- Data -
/-- A whole event keeps the two runs together (R67). -/
theorem Sim.event (h : Sim words fg s a owed) (ha : a.TableOk) (id : Byte) :
    Sim words fg (dispatch id s) (dispatch id a) owed := by
  cases h with
  | responded => exact .responded
  | begun => exact .begun
  | settled hset =>
    rw [dispatch_respond]
    exact .settled ((settled_dispatch id s fg).trans hset)
  | ahead hdec hc hready h =>
    obtain ⟨d, hd, hund⟩ := dispatch_undisturbed hc id
    exact .ahead (by rw [dispatch_length]; exact hdec) hd (hund.config.status.trans hready)
      (h.event hund (dispatch_grows ha hc id hd))
  | writing hdec hi hc hready hroom =>
    obtain ⟨d, hd, hund⟩ := dispatch_undisturbed hc id
    have hgrow := (dispatch_grows ha hc id hd).tx
    have hstored := hroom
    rw [List.length_append] at hstored
    rw [dispatch_stored ha hc (by omega), ← hund.txWr]
    exact .writing (by rw [dispatch_length]; exact hdec) hi hd (hund.config.status.trans hready)
      (by rw [hund.txCap]; omega)
  | flags hdec hc =>
    obtain ⟨d, hd, hund⟩ := dispatch_undisturbed hc id
    rw [← hund.checked_eq]
    exact .flags (by rw [dispatch_length]; exact hdec) hd
  | all hdec => exact .all (by rw [dispatch_length]; exact hdec)

end sim

end Sys2Proof.Machine

/-!
SUPPORT and statement settled: every micro-step keeps the two runs together, with the atomic command at its
linearization point, and so every micro-step run is an atomic run (R69).
-/

namespace Sys2Proof.Machine

/-! ### Linearization points -/

/-- A decision and a transfer are no command's linearization point (R69). -/
theorem decide_ne_commandPoint (i : Instr) (e : Code) :
    some MicroStep.decide ≠ some (commandPoint i e) := by
  cases i <;> simp only [commandPoint] <;> split_ifs <;> exact nofun

theorem transfer_ne_commandPoint (i : Instr) (e : Code) :
    some MicroStep.transfer ≠ some (commandPoint i e) := by
  cases i <;> simp only [commandPoint] <;> split_ifs <;> exact nofun

theorem commandPoint_sends {ch : Byte} {v : List Byte} {i : Instr} (hi : Sends ch v i) :
    commandPoint i .ok = .commit ∧ commandPoint i .bufferFull = .snapshotTxRd := by
  cases hi <;> exact ⟨rfl, rfl⟩

theorem commandPoint_reads {ch : Byte} {k : ReadKind} {i : Instr} (hi : Reads ch k i) :
    commandPoint i .ok = .commit ∧ commandPoint i k.shortage = .snapshotRxWr := by
  cases hi <;> exact ⟨rfl, rfl⟩

section decoded
variable {n : Nat} {words : List Word} {i : Instr}

theorem linearizationPoint_of_decode (h : decodeCommand n words = .ok i) (e : Code) :
    linearizationPoint n words e = commandPoint i e := by
  rw [linearizationPoint, h]

theorem transition_of_decode {a t : State} (h : decodeCommand a.ch.length words = .ok i)
    (he : exec i a = .next t) : transition a (.command words) = t := by
  obtain ⟨-, hrun⟩ := checkWords_legal h
  rw [transition_command, hrun, he, nextOr_next]
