-- ==== Sys2Proof/Syntax.lean ====
section
/-!
DEFINITION. The commands of the LD-744: one constructor per row of the opcode table. A core instruction carries its
site and its 128-bit word; an event carries what the outside, a device or a timer brings in.
-/
namespace Sys2Proof

/-- A package site index: tower * 576 + row * 24 + column (01 R29). -/
abbrev Site := Fin 2304

/-- A tower, T0 to T3. -/
abbrev Tower := Fin 4

/-- A local fabric port of a tower (10 R359). -/
abbrev Port := Fin 32

/-- A die link (11 R404). -/
abbrev Link := Fin 8

/-- A submission or event ring (12 R433, R468). -/
abbrev Ring64 := Fin 64

/-- A packet of the fabric (10 R373). Its pmask stands byte by byte in the payload. -/
structure Packet where
  cls : Nat
  op : Nat
  hopsLeft : Bool
  resync : Bool
  narrow : Bool
  srcEngine : Nat
  length : Nat
  status : Nat
  aop : Nat
  tag : Nat
  dst : Nat
  src : Nat
  age : Nat
  seq : Nat
  aux : Nat
  payload : List PByte
  deriving DecidableEq, Repr

/-- The class of a vault request (06 R223). -/
inductive ReqClass where
  | coreRead | coreWrite | remote | scrub
  deriving DecidableEq, Repr

/-- How a watch notice reaches a core: from a vault of the package, or in a NOTICE packet by a port of a tower (02 R82, 10
R394). -/
inductive NoticeIn where
  | fromVault (v : Site)
  | packet (t : Tower) (p : Port) (k : Packet)
  deriving DecidableEq, Repr

/-- A core cycle of a matrix array as its environment shapes it: the feeder rows and the shadow rows whose scratchpad
banks other engines hold, and whether they hold the banks of the scale read and of the drain's write (03 R117). -/
structure ArrayCycle where
  feed : BitVec 32
  shadow : BitVec 32
  scale : Bool
  drain : Bool
  deriving DecidableEq, Repr

/-- An array and its cycles. -/
structure ArrayRun where
  site : Site
  cycles : List ArrayCycle
  deriving DecidableEq, Repr

/-- A DATA packet, and the places of its words that are stored with failed parity (09 R339, 10 R374). -/
structure DataPacket where
  pkt : Packet
  bad : List Nat
  deriving DecidableEq, Repr

/-- An end of a die link: the one whose state this package reports, or the far one. -/
structure LinkEnd where
  link : Link
  far : Bool
  deriving DecidableEq, Repr

/-- What a fabric port learns at training (10 R378, R380, R403): the peer's node, its port, the delay, the split of its
receive buffer in the layout of SKY_CREDIT, and the sequence its receiver expects. -/
structure TrainedPeer where
  node : BitVec 20
  port : BitVec 7
  delay : BitVec 16
  split : BitVec 64
  expect : BitVec 12
  deriving DecidableEq, Repr

/-- The capability record of a die-link peer (11 R413). -/
structure CapRecord where
  version : Nat
  strap : Nat
  maxPayload : Nat
  tags : Nat
  keepAlive : Bool
  tickSync : Bool
  poisonWord : Bool
  transit : Bool
  deriving DecidableEq, Repr

/-- What training finds of a die link's modules (11 R411): the modules that reach 64 GT/s with the repair they need, the
redundant lane groups that each module's repair needs, a bit for each, the lanes repaired, the modules whose sideband
trains, and the sequence the peer's receiver expects (R417). -/
structure TrainResult where
  works : List Nat
  needs : List Nat
  lanes : Nat
  sideband : List Nat
  expect : BitVec 12
  deriving DecidableEq, Repr

/-- What a read of host memory brings: nothing when it fails on the link, else its bytes with their poison
(12 R441, R460). -/
abbrev HostRead := Option (List PByte)

/-- A SerDes PLL: of a die link or of a fabric port (14 R527). -/
inductive SerDes where
  | link (l : Link)
  | port (t : Tower) (p : Port)
  deriving DecidableEq, Repr

/-- What the firmware's activity model predicts at a power sample (13 R479, R498, R506), in watts: the power of rails
without telemetry, and the rise of package power that one sixteenth more of duty would cause. -/
structure PowerModel where
  railEstimate : List (Nat × Nat)
  rise : Nat
  deriving DecidableEq, Repr

/-- What the management cores do in the crash handler within 1 ms of entry (16 R585): the section each wrote, and whether
core 0 wrote the header. -/
structure CrashWork where
  sections : List (Option (List Byte))
  header : Bool
  deriving DecidableEq, Repr

/-- The watchdog of a management core, and the work of the crash handler that its expiry enters (16 R583 to R585). -/
structure WatchdogExpiry where
  core : Fin 4
  work : CrashWork
  deriving DecidableEq, Repr
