-- ==== Sys2Proof/Decode.lean ====
section
/-!
DEFINITION. The command a table word spells. No row of the opcode table gives bits, so no word spells one.
-/
namespace Sys2Proof

/-- The command spelled by a word of a number of bits. -/
def decodeTableWord (_nbits _w : Nat) : Option Instr := none

end Sys2Proof
end

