-- ==== Sys2Proof/Machine/Ecc.lean ====
section
/-!
DEFINITION. The SEC-DED code of vault words, the scratchpad and retained SRAM, its decoding, and the poison mark
(06 R234, R236, R237); byte reads and writes over words of 8 B, with the merge of a partial write (06 R218).
-/
namespace Sys2Proof

/-- A stored 72-bit codeword: 64 data bits and 8 check bits (06 R234). -/
structure Codeword where
  d : BitVec 64
  c : BitVec 8
  deriving DecidableEq, Repr

/-- pos(i): the (i + 1)-th integer from 1 to 71 that is not a power of two (06 R234). -/
def eccPos (i : Nat) : Nat :=
  if i = 0 then 3 else if i < 4 then i + 4 else if i < 11 then i + 5 else if i < 26 then i + 6
  else if i < 57 then i + 7 else i + 8

/-- The data bits whose position has bit j set, as a mask. -/
def eccMask (j : Nat) : Nat :=
  (List.range 64).foldl (fun m i => if bit (eccPos i) j then m + 2 ^ i else m) 0

/-- Parity of a number below 2^64. -/
def parity64 (x : Nat) : Nat :=
  let x := Nat.xor x (x / 2 ^ 32)
  let x := Nat.xor x (x / 2 ^ 16)
  let x := Nat.xor x (x / 2 ^ 8)
  let x := Nat.xor x (x / 2 ^ 4)
  let x := Nat.xor x (x / 2 ^ 2)
  let x := Nat.xor x (x / 2)
  x % 2

/-- Check bits c[6:0] of data (06 R234). -/
def eccLow (d : Nat) : Nat :=
  (List.range 7).foldl (fun c j => c + parity64 (Nat.land d (eccMask j)) * 2 ^ j) 0

/-- The codeword of clean data (06 R234). -/
def Codeword.enc (d : BitVec 64) : Codeword :=
  let c := eccLow d.toNat
  ⟨d, BitVec.ofNat 8 (c + (parity64 d.toNat + parity64 c) % 2 * 128)⟩

/-- The poison mark (06 R236). -/
def Codeword.mark : Codeword := ⟨0, 0xFF⟩

/-- The zero word with its check bits. -/
def Codeword.zero : Codeword := ⟨0, 0⟩

/-- What decoding a stored word finds (06 R237). -/
inductive WordKind where
  | clean
  | corrected
  | uncorrectable
  | poisoned
  deriving DecidableEq, Repr

/-- A decoded word: its kind, the (corrected) data, s and p (06 R237). -/
structure Decoded where
  kind : WordKind
  data : BitVec 64
  s : Nat
  p : Nat
  deriving DecidableEq, Repr

/-- Is the word the mark, or one bit away from it? -/
def Codeword.nearMark (w : Codeword) : Bool :=
  let dc := Nat.xor w.c.toNat 0xFF
  let x := w.d.toNat + dc * 2 ^ 64
  x == 0 || x == 2 ^ log2 x

/-- The data bit at a position, if the position is a data bit's. -/
def eccBitAt (s : Nat) : Option Nat := (List.range 64).find? (fun i => eccPos i == s)

/-- Decodes a stored word by the table of 06 R237, tested in order. -/
def Codeword.decode (w : Codeword) : Decoded :=
  let s := Nat.xor (bits w.c.toNat 6 0) (eccLow w.d.toNat)
  let p := (parity64 w.d.toNat + parity64 w.c.toNat) % 2
  if w.nearMark then ⟨.poisoned, 0, s, p⟩
  else if s = 0 ∧ p = 0 then ⟨.clean, w.d, s, p⟩
  else if p = 1 ∧ s ≤ 71 then
    match eccBitAt s with
    | some i => ⟨.corrected, w.d ^^^ BitVec.ofNat 64 (2 ^ i), s, p⟩
    | none => ⟨.corrected, w.d, s, p⟩
  else ⟨.uncorrectable, w.d, s, p⟩

/-- Does the word read as poison (06 R239)? -/
def WordKind.bad : WordKind → Bool
  | .clean => false
  | .corrected => false
  | .uncorrectable => true
  | .poisoned => true

/-- A memory of codewords by word index. -/
abbrev EccMem := SMap Codeword

/-- The canonical form of a memory: word indices strictly rising, no word listed that holds what an unlisted one does. -/
def Memory.wf (d : Nat → Codeword) (m : EccMem) : Bool := SMap.wf d m

/-- The stored word at a word index; `d` says what an unlisted word holds. -/
def EccMem.word (d : Nat → Codeword) (m : EccMem) (k : Nat) : Codeword := SMap.get d m k

/-- Byte i of a word. -/
def byteOf (x : BitVec 64) (i : Nat) : Byte := BitVec.ofNat 8 (x.toNat / 2 ^ (8 * i))

/-- The byte at an address, with its word's poison. -/
def EccMem.byte (d : Nat → Codeword) (m : EccMem) (a : Nat) : PByte :=
  let r := (EccMem.word d m (a / 8)).decode
  if r.kind.bad then (0, true) else (byteOf r.data (a % 8), false)

/-- n bytes from an address. -/
def EccMem.read (d : Nat → Codeword) (m : EccMem) (a n : Nat) : List PByte :=
  (List.range n).map (fun i => EccMem.byte d m (a + i))

/-- The word left by writing bytes into a word from byte o. A whole word takes the new bytes alone (16 R577); a part
keeps the old word's other bytes and its poison (06 R218). -/
def mergeWord (old : Codeword) (o : Nat) (bs : List PByte) : Codeword :=
  if o = 0 ∧ bs.length = 8 then
    if anyPoison bs then .mark else .enc (BitVec.ofNat 64 (leP bs))
  else
    let r := old.decode
    if r.kind.bad || anyPoison bs then .mark
    else .enc (BitVec.ofNat 64 (setBits r.data.toNat (8 * (o + bs.length) - 1) (8 * o) (leP bs)))

/-- Writes bytes word by word; `k` bounds the words. -/
def EccMem.writeWords (d : Nat → Codeword) : Nat → EccMem → Nat → List PByte → EccMem
  | 0, m, _, _ => m
  | k + 1, m, a, bs =>
    match bs with
    | [] => m
    | _ :: _ =>
      let o := a % 8
      let n := 8 - o
      let w := mergeWord (EccMem.word d m (a / 8)) o (bs.take n)
      EccMem.writeWords d k (SMap.put d (a / 8) w m) (a + n) (bs.drop n)

/-- Writes bytes from an address. -/
def EccMem.write (d : Nat → Codeword) (m : EccMem) (a : Nat) (bs : List PByte) : EccMem :=
  EccMem.writeWords d (bs.length / 8 + 2) m a bs

/-- Does a partial word of the write meet a poisoned or uncorrectable old word (06 R218)? -/
def EccMem.mergeMeetsPoison (d : Nat → Codeword) (m : EccMem) (a n : Nat) : Bool :=
  let first := a / 8
  let last := (a + n - 1) / 8
  (a % 8 != 0 && ((EccMem.word d m first).decode).kind.bad) ||
  ((a + n) % 8 != 0 && ((EccMem.word d m last).decode).kind.bad)

/-- The words of a range with how each decodes. -/
def EccMem.scan (d : Nat → Codeword) (m : EccMem) (a n : Nat) : List (Nat × Decoded) :=
  if n = 0 then []
  else (List.range ((a + n - 1) / 8 - a / 8 + 1)).map (fun i =>
    (a / 8 + i, (EccMem.word d m (a / 8 + i)).decode))

end Sys2Proof
end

- Activity -
Copy range, inclusive: the line holding "let x := Nat.xor x (x / 2 ^ 2)" to the line holding "let c := eccLow d.toNat". Reproduce exactly those lines of the records above and no others.

- Answer area -
  let x := Nat.xor x (x / 2 ^ 2)
  let x := Nat.xor x (x / 2)
  x % 2

/-- Check bits c[6:0] of data (06 R234). -/
def eccLow (d : Nat) : Nat :=
  (List.range 7).foldl (fun c j => c + parity64 (Nat.land d (eccMask j)) * 2 ^ j) 0

/-- The codeword of clean data (06 R234). -/
def Codeword.enc (d : BitVec 64) : Codeword :=
  let c := eccLow d.toNat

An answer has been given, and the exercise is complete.